Your task is to copy the lines of the data below from the line holding "word ends -/" through the line holding "R144: NOP completes", inclusive, exactly and with nothing added.
· · · · · · ·
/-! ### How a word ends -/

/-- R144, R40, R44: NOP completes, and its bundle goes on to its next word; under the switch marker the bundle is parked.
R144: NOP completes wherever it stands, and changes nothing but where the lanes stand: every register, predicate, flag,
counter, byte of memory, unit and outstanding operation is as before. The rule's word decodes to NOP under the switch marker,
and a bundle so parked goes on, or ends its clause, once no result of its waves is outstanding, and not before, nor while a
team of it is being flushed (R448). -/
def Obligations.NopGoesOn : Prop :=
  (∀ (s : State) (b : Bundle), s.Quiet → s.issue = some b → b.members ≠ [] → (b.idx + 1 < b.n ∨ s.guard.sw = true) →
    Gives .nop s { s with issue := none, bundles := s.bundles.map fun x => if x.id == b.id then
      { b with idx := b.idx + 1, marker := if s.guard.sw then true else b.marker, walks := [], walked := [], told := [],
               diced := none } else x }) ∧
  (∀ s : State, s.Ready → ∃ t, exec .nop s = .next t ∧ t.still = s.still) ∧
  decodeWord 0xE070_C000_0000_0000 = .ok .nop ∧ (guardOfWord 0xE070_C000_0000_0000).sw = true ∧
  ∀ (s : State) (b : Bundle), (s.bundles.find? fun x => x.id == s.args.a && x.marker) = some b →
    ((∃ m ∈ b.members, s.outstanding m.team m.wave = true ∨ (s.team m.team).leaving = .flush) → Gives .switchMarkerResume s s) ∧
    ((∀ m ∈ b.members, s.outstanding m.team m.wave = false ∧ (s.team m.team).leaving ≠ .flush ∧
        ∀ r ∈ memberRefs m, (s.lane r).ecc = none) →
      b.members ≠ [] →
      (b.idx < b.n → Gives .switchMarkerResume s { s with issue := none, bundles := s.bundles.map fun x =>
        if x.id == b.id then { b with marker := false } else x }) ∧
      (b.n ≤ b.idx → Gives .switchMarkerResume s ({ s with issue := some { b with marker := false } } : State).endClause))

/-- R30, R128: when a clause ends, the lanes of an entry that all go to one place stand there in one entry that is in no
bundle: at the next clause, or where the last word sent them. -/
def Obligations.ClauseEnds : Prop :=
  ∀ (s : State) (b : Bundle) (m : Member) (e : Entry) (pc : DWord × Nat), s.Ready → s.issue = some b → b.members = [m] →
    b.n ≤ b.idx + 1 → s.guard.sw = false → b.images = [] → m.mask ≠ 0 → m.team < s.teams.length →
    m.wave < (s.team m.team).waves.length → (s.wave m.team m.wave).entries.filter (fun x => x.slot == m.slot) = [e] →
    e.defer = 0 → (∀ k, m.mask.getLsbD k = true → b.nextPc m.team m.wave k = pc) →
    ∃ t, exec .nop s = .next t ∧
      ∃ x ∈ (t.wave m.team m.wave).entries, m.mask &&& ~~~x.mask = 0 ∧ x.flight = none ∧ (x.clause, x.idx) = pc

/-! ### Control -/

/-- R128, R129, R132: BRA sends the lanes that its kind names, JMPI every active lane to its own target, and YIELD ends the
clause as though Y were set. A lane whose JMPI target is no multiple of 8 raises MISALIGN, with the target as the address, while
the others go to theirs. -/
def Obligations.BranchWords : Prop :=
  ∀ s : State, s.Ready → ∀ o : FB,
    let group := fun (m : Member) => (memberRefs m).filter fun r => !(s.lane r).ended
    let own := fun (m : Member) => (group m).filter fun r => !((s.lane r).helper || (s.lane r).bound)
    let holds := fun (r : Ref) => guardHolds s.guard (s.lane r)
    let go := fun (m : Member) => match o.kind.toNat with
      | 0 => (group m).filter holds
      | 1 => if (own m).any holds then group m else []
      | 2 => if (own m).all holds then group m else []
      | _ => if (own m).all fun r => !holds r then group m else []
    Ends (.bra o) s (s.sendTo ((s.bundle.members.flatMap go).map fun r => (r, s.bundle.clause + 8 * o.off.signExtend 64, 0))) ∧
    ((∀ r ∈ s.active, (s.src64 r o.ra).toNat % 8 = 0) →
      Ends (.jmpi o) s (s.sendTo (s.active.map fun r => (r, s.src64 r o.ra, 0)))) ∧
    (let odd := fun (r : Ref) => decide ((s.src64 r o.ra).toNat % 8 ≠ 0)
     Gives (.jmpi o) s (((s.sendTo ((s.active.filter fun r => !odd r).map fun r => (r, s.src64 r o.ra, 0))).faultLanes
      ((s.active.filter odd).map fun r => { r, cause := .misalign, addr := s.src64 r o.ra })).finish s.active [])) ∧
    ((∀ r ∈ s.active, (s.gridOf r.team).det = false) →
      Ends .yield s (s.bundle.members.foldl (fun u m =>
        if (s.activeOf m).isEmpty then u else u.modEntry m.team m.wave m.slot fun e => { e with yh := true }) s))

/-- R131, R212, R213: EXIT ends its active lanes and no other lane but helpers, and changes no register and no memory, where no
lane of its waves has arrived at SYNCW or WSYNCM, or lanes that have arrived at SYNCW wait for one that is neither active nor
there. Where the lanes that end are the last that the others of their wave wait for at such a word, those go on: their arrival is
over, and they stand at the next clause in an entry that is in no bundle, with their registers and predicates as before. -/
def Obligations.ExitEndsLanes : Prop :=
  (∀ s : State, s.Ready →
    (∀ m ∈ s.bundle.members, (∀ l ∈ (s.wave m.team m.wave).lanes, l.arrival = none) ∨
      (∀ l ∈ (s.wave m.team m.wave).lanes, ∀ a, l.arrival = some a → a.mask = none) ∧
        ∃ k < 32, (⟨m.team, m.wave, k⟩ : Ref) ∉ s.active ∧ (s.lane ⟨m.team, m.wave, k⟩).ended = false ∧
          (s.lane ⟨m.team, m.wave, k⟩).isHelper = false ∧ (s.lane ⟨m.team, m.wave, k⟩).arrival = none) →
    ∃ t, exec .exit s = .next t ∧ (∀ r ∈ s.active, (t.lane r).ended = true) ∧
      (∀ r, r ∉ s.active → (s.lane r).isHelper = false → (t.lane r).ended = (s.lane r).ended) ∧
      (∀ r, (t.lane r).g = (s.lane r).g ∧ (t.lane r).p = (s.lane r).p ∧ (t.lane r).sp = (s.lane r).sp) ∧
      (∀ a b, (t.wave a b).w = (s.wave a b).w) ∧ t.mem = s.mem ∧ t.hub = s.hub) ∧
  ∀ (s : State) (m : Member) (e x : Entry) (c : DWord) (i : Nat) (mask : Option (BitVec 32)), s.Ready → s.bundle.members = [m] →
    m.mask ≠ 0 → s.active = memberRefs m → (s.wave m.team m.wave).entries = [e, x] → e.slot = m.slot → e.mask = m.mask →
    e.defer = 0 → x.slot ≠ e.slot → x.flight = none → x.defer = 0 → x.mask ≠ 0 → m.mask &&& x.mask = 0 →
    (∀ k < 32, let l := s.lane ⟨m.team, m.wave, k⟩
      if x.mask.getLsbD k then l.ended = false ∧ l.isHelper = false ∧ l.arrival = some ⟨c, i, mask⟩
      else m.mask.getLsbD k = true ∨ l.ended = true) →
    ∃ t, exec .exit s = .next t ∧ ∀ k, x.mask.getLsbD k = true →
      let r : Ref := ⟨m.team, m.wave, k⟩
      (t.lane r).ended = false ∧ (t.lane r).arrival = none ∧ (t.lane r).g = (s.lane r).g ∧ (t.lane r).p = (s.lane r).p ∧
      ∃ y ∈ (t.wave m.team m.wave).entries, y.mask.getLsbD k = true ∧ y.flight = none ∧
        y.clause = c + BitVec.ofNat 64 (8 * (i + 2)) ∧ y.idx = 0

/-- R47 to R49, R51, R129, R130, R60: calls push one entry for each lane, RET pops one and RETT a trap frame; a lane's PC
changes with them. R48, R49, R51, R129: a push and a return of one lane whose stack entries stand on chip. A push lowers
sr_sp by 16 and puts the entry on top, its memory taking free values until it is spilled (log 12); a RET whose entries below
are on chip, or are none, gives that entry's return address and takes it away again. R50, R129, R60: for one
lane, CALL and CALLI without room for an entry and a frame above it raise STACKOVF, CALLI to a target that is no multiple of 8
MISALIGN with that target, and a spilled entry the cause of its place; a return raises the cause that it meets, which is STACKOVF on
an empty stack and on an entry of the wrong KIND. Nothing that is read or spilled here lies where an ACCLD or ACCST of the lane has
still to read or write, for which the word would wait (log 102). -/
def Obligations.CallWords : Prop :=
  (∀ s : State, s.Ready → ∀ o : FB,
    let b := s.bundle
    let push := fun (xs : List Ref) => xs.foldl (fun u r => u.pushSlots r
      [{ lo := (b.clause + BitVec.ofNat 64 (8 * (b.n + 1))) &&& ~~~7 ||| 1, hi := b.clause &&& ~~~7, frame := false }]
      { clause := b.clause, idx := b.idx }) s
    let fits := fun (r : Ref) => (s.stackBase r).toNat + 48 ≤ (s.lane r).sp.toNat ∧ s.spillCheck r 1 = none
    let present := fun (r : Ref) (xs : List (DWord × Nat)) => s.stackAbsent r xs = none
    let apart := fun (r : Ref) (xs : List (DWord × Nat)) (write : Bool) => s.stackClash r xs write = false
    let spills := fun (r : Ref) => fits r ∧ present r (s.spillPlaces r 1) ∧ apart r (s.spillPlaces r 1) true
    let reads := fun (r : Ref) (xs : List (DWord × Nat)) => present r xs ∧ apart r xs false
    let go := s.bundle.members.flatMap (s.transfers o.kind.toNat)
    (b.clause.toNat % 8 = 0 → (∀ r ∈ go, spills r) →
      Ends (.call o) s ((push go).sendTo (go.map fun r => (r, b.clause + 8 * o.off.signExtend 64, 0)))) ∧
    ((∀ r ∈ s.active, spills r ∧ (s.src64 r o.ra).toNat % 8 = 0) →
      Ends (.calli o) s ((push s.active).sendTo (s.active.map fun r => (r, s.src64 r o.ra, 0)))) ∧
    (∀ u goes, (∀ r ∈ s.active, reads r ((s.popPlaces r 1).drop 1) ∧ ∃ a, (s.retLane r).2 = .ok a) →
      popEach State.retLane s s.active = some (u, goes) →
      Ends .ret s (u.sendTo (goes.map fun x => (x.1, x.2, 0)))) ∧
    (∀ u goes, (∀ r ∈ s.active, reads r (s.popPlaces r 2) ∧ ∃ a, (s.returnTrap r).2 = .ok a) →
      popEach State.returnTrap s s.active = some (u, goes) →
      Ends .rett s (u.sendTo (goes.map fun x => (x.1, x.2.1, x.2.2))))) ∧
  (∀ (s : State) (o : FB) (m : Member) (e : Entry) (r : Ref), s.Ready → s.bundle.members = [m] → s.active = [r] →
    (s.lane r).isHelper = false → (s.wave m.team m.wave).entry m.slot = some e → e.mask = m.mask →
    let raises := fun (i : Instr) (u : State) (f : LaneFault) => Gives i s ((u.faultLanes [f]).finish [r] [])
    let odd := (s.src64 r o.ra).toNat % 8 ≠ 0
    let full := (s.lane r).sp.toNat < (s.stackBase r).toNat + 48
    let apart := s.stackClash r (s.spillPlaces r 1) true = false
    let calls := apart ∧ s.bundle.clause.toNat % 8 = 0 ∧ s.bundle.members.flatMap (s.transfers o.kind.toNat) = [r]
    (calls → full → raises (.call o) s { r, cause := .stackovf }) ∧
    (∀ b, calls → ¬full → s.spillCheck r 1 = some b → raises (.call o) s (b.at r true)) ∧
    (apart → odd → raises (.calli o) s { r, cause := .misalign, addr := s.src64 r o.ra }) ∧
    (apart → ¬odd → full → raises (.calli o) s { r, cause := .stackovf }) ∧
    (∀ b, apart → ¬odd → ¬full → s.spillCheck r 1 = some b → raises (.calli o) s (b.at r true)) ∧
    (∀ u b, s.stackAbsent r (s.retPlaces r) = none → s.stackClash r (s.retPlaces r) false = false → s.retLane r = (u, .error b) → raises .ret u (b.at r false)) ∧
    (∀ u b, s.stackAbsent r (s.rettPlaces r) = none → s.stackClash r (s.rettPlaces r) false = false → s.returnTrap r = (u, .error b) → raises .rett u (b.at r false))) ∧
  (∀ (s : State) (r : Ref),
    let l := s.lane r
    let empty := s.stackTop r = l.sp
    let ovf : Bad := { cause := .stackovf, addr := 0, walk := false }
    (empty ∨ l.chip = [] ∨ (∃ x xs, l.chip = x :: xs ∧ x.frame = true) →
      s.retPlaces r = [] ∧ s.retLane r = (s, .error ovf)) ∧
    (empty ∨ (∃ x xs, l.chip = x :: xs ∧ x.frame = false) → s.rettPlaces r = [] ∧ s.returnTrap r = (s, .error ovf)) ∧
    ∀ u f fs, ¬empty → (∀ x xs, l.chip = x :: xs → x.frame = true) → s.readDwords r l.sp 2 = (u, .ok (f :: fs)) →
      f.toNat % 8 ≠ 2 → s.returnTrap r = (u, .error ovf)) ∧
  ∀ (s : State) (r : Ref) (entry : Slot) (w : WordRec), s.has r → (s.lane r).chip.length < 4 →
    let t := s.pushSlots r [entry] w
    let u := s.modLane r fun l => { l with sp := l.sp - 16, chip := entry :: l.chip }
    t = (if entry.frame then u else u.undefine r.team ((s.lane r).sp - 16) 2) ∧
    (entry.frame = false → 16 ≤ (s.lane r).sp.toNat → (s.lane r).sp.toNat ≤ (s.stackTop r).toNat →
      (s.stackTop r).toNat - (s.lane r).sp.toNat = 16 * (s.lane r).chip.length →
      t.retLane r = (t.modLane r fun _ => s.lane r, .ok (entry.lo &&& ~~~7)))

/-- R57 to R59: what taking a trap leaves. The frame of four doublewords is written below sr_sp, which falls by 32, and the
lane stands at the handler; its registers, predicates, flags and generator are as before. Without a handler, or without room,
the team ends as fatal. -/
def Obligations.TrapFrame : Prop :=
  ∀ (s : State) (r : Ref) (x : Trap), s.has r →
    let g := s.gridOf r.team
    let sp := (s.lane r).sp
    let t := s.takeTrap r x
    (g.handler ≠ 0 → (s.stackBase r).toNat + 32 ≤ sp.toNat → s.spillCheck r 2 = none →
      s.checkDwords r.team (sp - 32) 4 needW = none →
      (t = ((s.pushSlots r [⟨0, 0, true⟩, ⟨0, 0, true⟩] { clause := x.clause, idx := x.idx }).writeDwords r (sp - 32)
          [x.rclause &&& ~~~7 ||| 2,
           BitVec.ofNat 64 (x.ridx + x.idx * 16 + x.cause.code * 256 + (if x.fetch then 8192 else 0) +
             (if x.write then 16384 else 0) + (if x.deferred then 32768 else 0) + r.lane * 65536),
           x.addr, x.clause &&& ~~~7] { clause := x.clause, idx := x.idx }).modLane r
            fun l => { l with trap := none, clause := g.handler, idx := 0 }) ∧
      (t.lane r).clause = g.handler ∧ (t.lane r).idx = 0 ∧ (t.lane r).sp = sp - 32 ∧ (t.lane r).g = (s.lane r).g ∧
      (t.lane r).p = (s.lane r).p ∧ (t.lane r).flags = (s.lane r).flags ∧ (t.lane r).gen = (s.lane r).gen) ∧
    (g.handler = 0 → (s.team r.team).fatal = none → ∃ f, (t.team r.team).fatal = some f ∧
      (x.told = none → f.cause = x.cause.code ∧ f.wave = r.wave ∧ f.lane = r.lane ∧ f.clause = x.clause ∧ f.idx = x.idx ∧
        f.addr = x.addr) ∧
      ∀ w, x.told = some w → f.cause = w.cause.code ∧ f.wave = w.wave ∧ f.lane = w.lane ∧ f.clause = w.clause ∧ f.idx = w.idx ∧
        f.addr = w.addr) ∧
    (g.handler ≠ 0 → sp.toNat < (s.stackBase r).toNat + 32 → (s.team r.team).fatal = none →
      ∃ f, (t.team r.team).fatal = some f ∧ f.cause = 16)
· · · · · · ·
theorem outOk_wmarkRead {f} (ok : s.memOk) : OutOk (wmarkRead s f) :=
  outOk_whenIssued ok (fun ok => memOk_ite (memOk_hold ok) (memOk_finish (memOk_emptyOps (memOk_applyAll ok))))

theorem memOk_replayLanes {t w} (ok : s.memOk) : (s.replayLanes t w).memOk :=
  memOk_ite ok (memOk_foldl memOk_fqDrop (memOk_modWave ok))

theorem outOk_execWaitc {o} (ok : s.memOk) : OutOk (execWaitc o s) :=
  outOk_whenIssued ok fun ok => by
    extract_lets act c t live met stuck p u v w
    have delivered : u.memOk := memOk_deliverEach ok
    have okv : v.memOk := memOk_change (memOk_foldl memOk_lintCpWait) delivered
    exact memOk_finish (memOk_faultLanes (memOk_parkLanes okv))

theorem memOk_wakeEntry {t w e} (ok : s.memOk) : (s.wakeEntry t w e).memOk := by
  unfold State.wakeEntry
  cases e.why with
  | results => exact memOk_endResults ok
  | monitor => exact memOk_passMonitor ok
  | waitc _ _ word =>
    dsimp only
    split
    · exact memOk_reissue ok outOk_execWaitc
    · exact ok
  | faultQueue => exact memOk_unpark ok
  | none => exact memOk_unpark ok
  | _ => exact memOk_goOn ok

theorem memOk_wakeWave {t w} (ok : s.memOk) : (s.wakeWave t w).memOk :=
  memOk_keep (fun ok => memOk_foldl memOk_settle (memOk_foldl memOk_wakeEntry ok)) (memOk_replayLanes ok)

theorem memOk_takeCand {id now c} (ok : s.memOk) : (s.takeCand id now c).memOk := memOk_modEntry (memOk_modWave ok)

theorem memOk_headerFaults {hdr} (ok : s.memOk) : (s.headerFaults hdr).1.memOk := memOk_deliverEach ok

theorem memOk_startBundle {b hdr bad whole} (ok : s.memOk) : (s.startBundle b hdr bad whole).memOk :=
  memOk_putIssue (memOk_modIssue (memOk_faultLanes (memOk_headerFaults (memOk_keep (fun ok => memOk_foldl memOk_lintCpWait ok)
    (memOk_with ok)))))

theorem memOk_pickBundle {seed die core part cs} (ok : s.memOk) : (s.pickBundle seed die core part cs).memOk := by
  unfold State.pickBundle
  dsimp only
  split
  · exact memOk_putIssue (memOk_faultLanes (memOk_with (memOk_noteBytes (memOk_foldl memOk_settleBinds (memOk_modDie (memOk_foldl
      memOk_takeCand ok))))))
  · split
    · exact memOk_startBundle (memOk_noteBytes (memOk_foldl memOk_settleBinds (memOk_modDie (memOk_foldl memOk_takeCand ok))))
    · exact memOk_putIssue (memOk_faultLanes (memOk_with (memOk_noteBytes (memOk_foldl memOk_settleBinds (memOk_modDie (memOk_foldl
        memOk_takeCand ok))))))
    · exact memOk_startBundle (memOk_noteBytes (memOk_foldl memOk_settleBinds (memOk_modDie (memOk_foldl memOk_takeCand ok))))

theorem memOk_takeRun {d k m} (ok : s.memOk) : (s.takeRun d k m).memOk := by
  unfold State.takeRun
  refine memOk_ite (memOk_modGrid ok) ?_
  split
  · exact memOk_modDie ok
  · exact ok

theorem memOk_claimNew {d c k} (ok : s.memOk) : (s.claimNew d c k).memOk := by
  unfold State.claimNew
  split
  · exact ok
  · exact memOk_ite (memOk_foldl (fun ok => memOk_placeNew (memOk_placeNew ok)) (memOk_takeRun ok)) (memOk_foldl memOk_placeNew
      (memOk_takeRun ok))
· · · · · · ·
→ **Completed exercise**:
/-! ### How a word ends -/

/-- R144, R40, R44: NOP completes, and its bundle goes on to its next word; under the switch marker the bundle is parked.
R144: NOP completes wherever it stands, and changes nothing but where the lanes stand: every register, predicate, flag,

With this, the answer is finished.